Мы используем Kafka S3 Connector для конвейерного журнала, поскольку он гарантирует семантику ровно один раз. Однако мы столкнулись с двумя случаями потери данных на разные темы. Мы нашли подозрительное сообщение об ошибке в журнале работника kafka-connect, как показано ниже.
[2019-04-10 08:56:22,388] ERROR WorkerSinkTask{id=s3-sink-common-log-4} Commit of offsets threw an unexpected exception for sequence number 2721: {logging_common_log-9=OffsetAndMetadata{offset=4485661604, metadata=''}, logging_common_log-8=OffsetAndMetadata{offset=4485670359, metadata=''}} (org.apache.kafka.connect.runtime.WorkerSinkTask:260)
org.apache.kafka.clients.consumer.CommitFailedException: Commit cannot be completed since the group has already rebalanced and assigned the partitions to another member. This means that the time between subsequent calls to poll() was longer than the configured max.poll.interval.ms, which typically implies that the poll loop is spending too much time message processing. You can address this either by increasing the session timeout or by reducing the maximum size of batches returned in poll() with max.poll.records.
at org.apache.kafka.clients.consumer.internals.ConsumerCoordinator.sendOffsetCommitRequest(ConsumerCoordinator.java:808)
at org.apache.kafka.clients.consumer.internals.ConsumerCoordinator.doCommitOffsetsAsync(ConsumerCoordinator.java:641)
at org.apache.kafka.clients.consumer.internals.ConsumerCoordinator.commitOffsetsAsync(ConsumerCoordinator.java:608)
at org.apache.kafka.clients.consumer.KafkaConsumer.commitAsync(KafkaConsumer.java:1486)
at org.apache.kafka.connect.runtime.WorkerSinkTask.doCommitAsync(WorkerSinkTask.java:352)
at org.apache.kafka.connect.runtime.WorkerSinkTask.doCommit(WorkerSinkTask.java:363)
at org.apache.kafka.connect.runtime.WorkerSinkTask.commitOffsets(WorkerSinkTask.java:432)

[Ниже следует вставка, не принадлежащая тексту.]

-- ==== Sys2Proof/Laws/Kept/SourceRepair.lean ====
section
/-! SUPPORT. The operations of SourceRepair keep the queue, the canonical form of the array and the fuses that are set. -/

namespace Sys2Proof.Machine

@[simp] theorem kept_setDir {s0 : State} (s : State) (region : Nat) (e : DirState) (h_s : Kept s0 s) :
    Kept s0 (setDir s region e) := by
  unfold setDir; simp (maxDischargeDepth := 40) +contextual [*]

@[simp] theorem kept_directoryReply {s0 : State} (s : State) (region : Nat) (answer : Option DirAnswer) (h_s : Kept s0 s) :
    Kept s0 (directoryReply s region answer) := by
  unfold directoryReply
  repeat' (first
    | intro _
    | with_reducible assumption
    | (with_reducible refine kept_ite _ _ _ ?_ ?_)
    | split
    | (simp (maxDischargeDepth := 40) +contextual [*]; done)
    | dsimp only)

@[simp] theorem kept_execSourceDirectoryReply {s0 : State} (region : Nat) (answer : Option DirAnswer) (s : State)
    (h_s : Kept s0 s) :
    KeptOut s0 (execSourceDirectoryReply region answer s) := by
  unfold execSourceDirectoryReply; simp (maxDischargeDepth := 40) +contextual [*]

@[simp] theorem kept_answerDirectory {s0 : State} (s : State) (src region : Nat) (h_s : Kept s0 s) :
    Kept s0 (answerDirectory s src region) := by
  unfold answerDirectory; simp (maxDischargeDepth := 40) +contextual [*]

@[simp] theorem kept_takeDirectory {s0 : State} (s : State) (src region : Nat) (answer : Option DirAnswer) (h_s : Kept s0 s) :
    Kept s0 (takeDirectory s src region answer) := by
  unfold takeDirectory; simp (maxDischargeDepth := 40) +contextual [*]

@[simp] theorem kept_execSourceDirectoryRetry {s0 : State} (s : State) (h_s : Kept s0 s) :
    KeptOut s0 (execSourceDirectoryRetry s) := by
  unfold execSourceDirectoryRetry
  repeat' (first
    | intro _
    | with_reducible assumption
    | split
    | (with_reducible refine (keptOut_next _ _).mpr ?_)
    | (with_reducible refine kept_foldl _ _ _ ?_ ?_)
    | (with_reducible refine kept_foldl_snd _ _ _ ?_ ?_)
    | (with_reducible refine kept_foldl_fst _ _ _ ?_ ?_)
    | (simp (maxDischargeDepth := 40) +contextual [*]; done)
    | dsimp only)

@[simp] theorem kept_askPeer {s0 : State} (s : State) (r : Region) (addr : Nat) (h_s : Kept s0 s) :
    Kept s0 (askPeer s r addr).1 := by
  unfold askPeer; simp (maxDischargeDepth := 40) +contextual [*]

@[simp] theorem kept_modRepair {s0 : State} (s : State) (line : Nat) (f : Repair → Repair) (h_s : Kept s0 s) :
    Kept s0 (modRepair s line f) := by
  unfold modRepair; simp (maxDischargeDepth := 40) +contextual [*]

@[simp] theorem kept_fetchFor {s0 : State} (s : State) (r : Region) (line addr : Nat) (h_s : Kept s0 s) :
    Kept s0 (fetchFor s r line addr) := by
  unfold fetchFor; simp (maxDischargeDepth := 40) +contextual [*]

@[simp] theorem kept_releaseLine {s0 : State} (s : State) (line : Nat) (poisoned : Bool) (h_s : Kept s0 s) :
    Kept s0 (releaseLine s line poisoned) := by
  unfold releaseLine
  repeat' (first
    | intro _
    | with_reducible assumption
    | (extract_lets +onlyGivenNames x; clear_value (hxe : x = _); (try (have hx : Kept s0 x := by (rw [hxe]; (repeat' (first | intro _ | with_reducible assumption | (simp (maxDischargeDepth := 40) +contextual [*]; done) | split | (with_reducible refine kept_foldl _ _ _ ?_ ?_) | (with_reducible refine kept_foldl_snd _ _ _ ?_ ?_) | (with_reducible refine kept_foldl_fst _ _ _ ?_ ?_)))))); (try (have hx : Kept s0 x.2 := by (rw [hxe]; (repeat' (first | intro _ | with_reducible assumption | (simp (maxDischargeDepth := 40) +contextual [*]; done) | split | (with_reducible refine kept_foldl _ _ _ ?_ ?_) | (with_reducible refine kept_foldl_snd _ _ _ ?_ ?_) | (with_reducible refine kept_foldl_fst _ _ _ ?_ ?_)))))); (try (have hx : Kept s0 x.1 := by (rw [hxe]; (repeat' (first | intro _ | with_reducible assumption | (simp (maxDischargeDepth := 40) +contextual [*]; done) | split | (with_reducible refine kept_foldl _ _ _ ?_ ?_) | (with_reducible refine kept_foldl_snd _ _ _ ?_ ?_) | (with_reducible refine kept_foldl_fst _ _ _ ?_ ?_)))))); (try (have hx : KeptOpt s0 x := by (rw [hxe]; (repeat' (first | intro _ | with_reducible assumption | (simp (maxDischargeDepth := 40) +contextual [*]; done) | split | (with_reducible refine kept_foldl _ _ _ ?_ ?_) | (with_reducible refine kept_foldl_snd _ _ _ ?_ ?_) | (with_reducible refine kept_foldl_fst _ _ _ ?_ ?_)))))); clear hxe)
    | (with_reducible refine kept_ite _ _ _ ?_ ?_)
    | (with_reducible refine kept_ite_fst _ _ _ ?_ ?_)
    | (with_reducible refine kept_ite_snd _ _ _ ?_ ?_)
    | split
    | (with_reducible refine kept_foldl _ _ _ ?_ ?_)
    | (with_reducible refine kept_foldl_snd _ _ _ ?_ ?_)
    | (with_reducible refine kept_foldl_fst _ _ _ ?_ ?_)
    | (simp (maxDischargeDepth := 40) +contextual [*]; done))

@[simp] theorem kept_unreachable {s0 : State} (s : State) (line : Nat) (h_s : Kept s0 s) :
    Kept s0 (unreachable s line) := by
  unfold unreachable
  dsimp only
  repeat' (first
    | intro _
    | with_reducible assumption
    | (with_reducible refine kept_ite _ _ _ ?_ ?_)
    | (with_reducible refine kept_ite_fst _ _ _ ?_ ?_)
    | (with_reducible refine kept_ite_snd _ _ _ ?_ ?_)
    | split
    | (simp (maxDischargeDepth := 40) +contextual [*]; done))

@[simp] theorem kept_rewriteLine {s0 : State} (s : State) (p : Place) (line : Nat) (data : Line) (fails : Nat)
    (h_s : Kept s0 s) :
    Kept s0 (rewriteLine s p line data fails).1 := by
  unfold rewriteLine
  dsimp only
  repeat' (first
    | intro _
    | with_reducible assumption
    | (with_reducible refine kept_ite _ _ _ ?_ ?_)
    | (with_reducible refine kept_ite_fst _ _ _ ?_ ?_)
    | (with_reducible refine kept_ite_snd _ _ _ ?_ ?_)
    | (split <;> (try (rename_i hq; replace hq := KeptOpt.of_eq (s0 := s0) hq (by clear hq; simp (maxDischargeDepth := 40) +contextual [*]))))
    | (simp (maxDischargeDepth := 40) +contextual [*]; done))

@[simp] theorem kept_repairLine {s0 : State} (s : State) (line : Nat) (data : Line) (fails : Nat) (h_s : Kept s0 s) :
    Kept s0 (repairLine s line data fails) := by
  unfold repairLine
  dsimp only
  repeat' (first
    | intro _
    | with_reducible assumption
    | (with_reducible refine kept_ite _ _ _ ?_ ?_)
    | (with_reducible refine kept_ite_fst _ _ _ ?_ ?_)
    | (with_reducible refine kept_ite_snd _ _ _ ?_ ?_)
    | split
    | (simp (maxDischargeDepth := 40) +contextual [*]; done))

@[simp] theorem kept_refetchLine {s0 : State} (s : State) (line : Nat) (data : Line) (fails : Nat) (h_s : Kept s0 s) :
    Kept s0 (refetchLine s line data fails) := by
  unfold refetchLine; simp (maxDischargeDepth := 40) +contextual [*]

@[simp] theorem kept_runHeld {s0 : State} (s : State) (n : Nat) (y0 : HeldWrite) (h_s : Kept s0 s) :
    Kept s0 (runHeld s n y0) := by
  unfold runHeld
  split
  all_goals first
    | (simp (maxDischargeDepth := 40) +contextual [*]; done)
    | (rename_i b r m
       have h := kept_softSpare s n b r m h_s
       cases hq : softSpare s n b r m with
       | none => simpa [hq] using h_s
       | some t => rw [hq] at h; exact h)

@[simp] theorem kept_execSourceRepairReport {s0 : State} (stack : Fin 8) (line : Nat) (s : State) (h_s : Kept s0 s) :
    KeptOut s0 (execSourceRepairReport stack line s) := by
  unfold execSourceRepairReport
  repeat' (first
    | intro _
    | with_reducible assumption
    | (with_reducible refine keptEnd_ite _ _ _ ?_ ?_)
    | (with_reducible refine keptOut_ite _ _ _ ?_ ?_)
    | (with_reducible refine kept_ite _ _ _ ?_ ?_)
    | split
    | (with_reducible refine (keptOut_next _ _).mpr ?_)
    | (simp (maxDischargeDepth := 40) +contextual [*]; done)
    | dsimp only)

@[simp] theorem kept_execSourceFetchTimeout {s0 : State} (stack : Fin 8) (line : Nat) (s : State) (h_s : Kept s0 s) :
    KeptOut s0 (execSourceFetchTimeout stack line s) := by
  unfold execSourceFetchTimeout
  repeat' (first
    | intro _
    | with_reducible assumption
    | (with_reducible refine keptEnd_ite _ _ _ ?_ ?_)
    | (with_reducible refine keptOut_ite _ _ _ ?_ ?_)
    | (with_reducible refine kept_ite _ _ _ ?_ ?_)
    | split
    | (with_reducible refine (keptOut_next _ _).mpr ?_)
    | (simp (maxDischargeDepth := 40) +contextual [*]; done)
    | dsimp only)

@[simp] theorem kept_refetch {s0 : State} (s : State) (line : Nat) (h_s : Kept s0 s) :
    Kept s0 (refetch s line) := by
  unfold refetch
  dsimp only
  repeat' (first
    | intro _
    | with_reducible assumption
    | (with_reducible refine kept_ite _ _ _ ?_ ?_)
    | (with_reducible refine kept_ite_fst _ _ _ ?_ ?_)
    | (with_reducible refine kept_ite_snd _ _ _ ?_ ?_)
    | split
    | (simp (maxDischargeDepth := 40) +contextual [*]; done))

@[simp] theorem kept_execUnrepairedRefetchTick {s0 : State} (s : State) (h_s : Kept s0 s) :
    KeptOut s0 (execUnrepairedRefetchTick s) := by
  unfold execUnrepairedRefetchTick; simp (maxDischargeDepth := 40) +contextual [*]

end Sys2Proof.Machine
end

at org.apache.kafka.connect.runtime.WorkerSinkTask.iteration(WorkerSinkTask.java:209)
at org.apache.kafka.connect.runtime.WorkerSinkTask.execute(WorkerSinkTask.java:193)
at org.apache.kafka.connect.runtime.WorkerTask.doRun(WorkerTask.java:175)
at org.apache.kafka.connect.runtime.WorkerTask.run(WorkerTask.java:219)
at java.util.concurrent.Executors$RunnableAdapter.call(Executors.java:511)
at java.util.concurrent.FutureTask.run(FutureTask.java:266)
at java.util.concurrent.ThreadPoolExecutor.runWorker(ThreadPoolExecutor.java:1149)
at java.util.concurrent.ThreadPoolExecutor$Worker.run(ThreadPoolExecutor.java:624)
at java.lang.Thread.run(Thread.java:748)
Конфигурации работника и соединителя:
{
"connector.class": "io.confluent.connect.s3.S3SinkConnector",
"flush.size": "999999999",
"rotate.schedule.interval.ms": "60000",
"retry.backoff.ms": "5000",
"s3.part.retries": "3",
"s3.retry.backoff.ms": "200",
"s3.part.size": "26214400",
"tasks.max": "3",
"storage.class": "io.confluent.connect.s3.storage.S3Storage",
"format.class": "io.confluent.connect.s3.format.json.JsonFormat",
"schema.compatibility": "NONE",
"partitioner.class": "io.confluent.connect.storage.partitioner.TimeBasedPartitioner",
"timestamp.extractor": "Record",
"partition.duration.ms": "3600000",
"path.format": "YYYY/MM/dd/HH",
"timezone": "America/Los_Angeles",
"locale": "US",
"append.late.data": "false",
...
},
и
group.id=connect-cluster
key.converter=org.apache.kafka.connect.json.JsonConverter
value.converter=org.apache.kafka.connect.json.JsonConverter
key.converter.schemas.enable=false
value.converter.schemas.enable=false
offset.storage.topic=connect-offsets
offset.storage.replication.factor=3
offset.storage.partitions=25
config.storage.topic=connect-configs
config.storage.replication.factor=3
status.storage.topic=connect-status
status.storage.replication.factor=3
status.storage.partitions=5
rest.port=8083
plugin.path=/usr/local/share/java,/usr/local/share/kafka/plugins,/opt/connectors,
plugin.path=/usr/share/java
Вопросы:
1. В чем причина?
2. Как это предотвратить?
3. Как это воспроизвести?
Большое спасибо за любые подсказки / советы / подобный опыт!